So the reason your low oil light was on was because the engine was no longer running. Your problem is not with oil pressure. You need to change your purge valve. This is very common and does exactly what you mentioned. And it will do it sporadically because it's getting dirty and sticking. Try that. Good looking truck. Looks alot like mine.
This happened to me about 4 months ago i just turned the engine back on and never had that problem again But i might change that purge valve just in case
I just had this issue myself with the low oil pressure coming on. Went on a 1500 miles road trip and when we were leaving to come back home it happened. Had #27 fuse blow for the fuel pump. Open the fuse box under the hood and pop out that fuse, my guess is it’s fried. Went to Napa auto store and got a new 20 amp fuse put it in and all the issues went away. Have had no issues since. Hope this helps.

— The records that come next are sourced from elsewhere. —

-- ==== Sys2Proof/Machine/Noise.lean ====
section
/-! DEFINITION. Noise: the 17-bit LFSR noise generator (42_noise_generator.md) and its sample (R168). -/

namespace Sys2Proof.Machine

/-- `NoiseRate()` (R140). -/
def noiseRate (s : State) : Nat :=
  let m := noiseMode (s.ch 3).period
  if m = 3 then
    if 0 < (s.ch 2).period.toNat then s.clockIncrement / (s.ch 2).period.toNat else s.clockIncrement <<< 3
  else s.clockIncrement <<< (3 - m)

/-- `LfsrStep()` on the register (R142); `feedback` is bit 2 of `period[3]`. -/
def lfsrStep (feedback : Bool) (x : BitVec 17) : BitVec 17 :=
  let x := x ^^^ ((x &&& 1) <<< 16)
  let x := if feedback then x ^^^ (((x >>> 3) &&& 1) <<< 13) else x
  x >>> 1

/-- The loop of `NoiseAdvance()` (R143), on the phase and the register: at most `fuel` passes. -/
def noiseLoop (feedback : Bool) : Nat → Nat → BitVec 17 → Nat × BitVec 17
  | 0, phase, x => (phase, x)
  | fuel + 1, phase, x =>
    if 0x400 ≤ phase then noiseLoop feedback fuel (phase - 0x400) (lfsrStep feedback x) else (phase, x)

/-- `NoiseAdvance()` (R143): the phase is `position[3]` (R31). A pass takes 0x400 off the phase, so `phase / 0x400`
passes end the loop. -/
def noiseAdvance (s : State) : Result State :=
  let phase := (s.ch 3).position + noiseRate s
  if 2 ^ 31 ≤ phase then raise .arithRange (s.setCh 3 { s.ch 3 with position := phase })
  else
    let r := noiseLoop (feedbackSelect (s.ch 3).period) (phase / 0x400) phase s.lfsr
    .next ((s.setCh 3 { s.ch 3 with position := r.1 }).setLfsr r.2)

/-- R144, R168: plus or minus `volume_scaled[3]` by the output bit. -/
def noiseValue (s : State) : Int :=
  if noiseBit s.lfsr then ((s.ch 3).volumeScaled : Int) else -((s.ch 3).volumeScaled : Int)

/-- `NoiseSample()` (R168): the value is taken, then the generator advances. -/
def noiseSample (s : State) : Result (State × Int) :=
  andThen (noiseAdvance s) fun t => .next (t, noiseValue s)

end Sys2Proof.Machine
end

Mine just had a hose fitting for the transmission fluid up front near the trans cooler shear off and my truck just pumped transmission fluid everywhere and wouldn't drive correctly. Had to get it towed..🙄 something so stupid. 2014 5.0 w/ 114,000. Truck is all stock minus Borla Atak exhaust system. First issue so far since new. Has been a very good truck so far. I love it.
Get the longer terminal fuse for the fuel pump or relocate the fuse, simple Google search. Possibly melted some plastic and wasn't making contact. Happened to me but in the parking lot after remote starting to warm it up. If it happens again turn your key to the run position and listen if the fuel pump kicks on if it doesn't get a longer fuse.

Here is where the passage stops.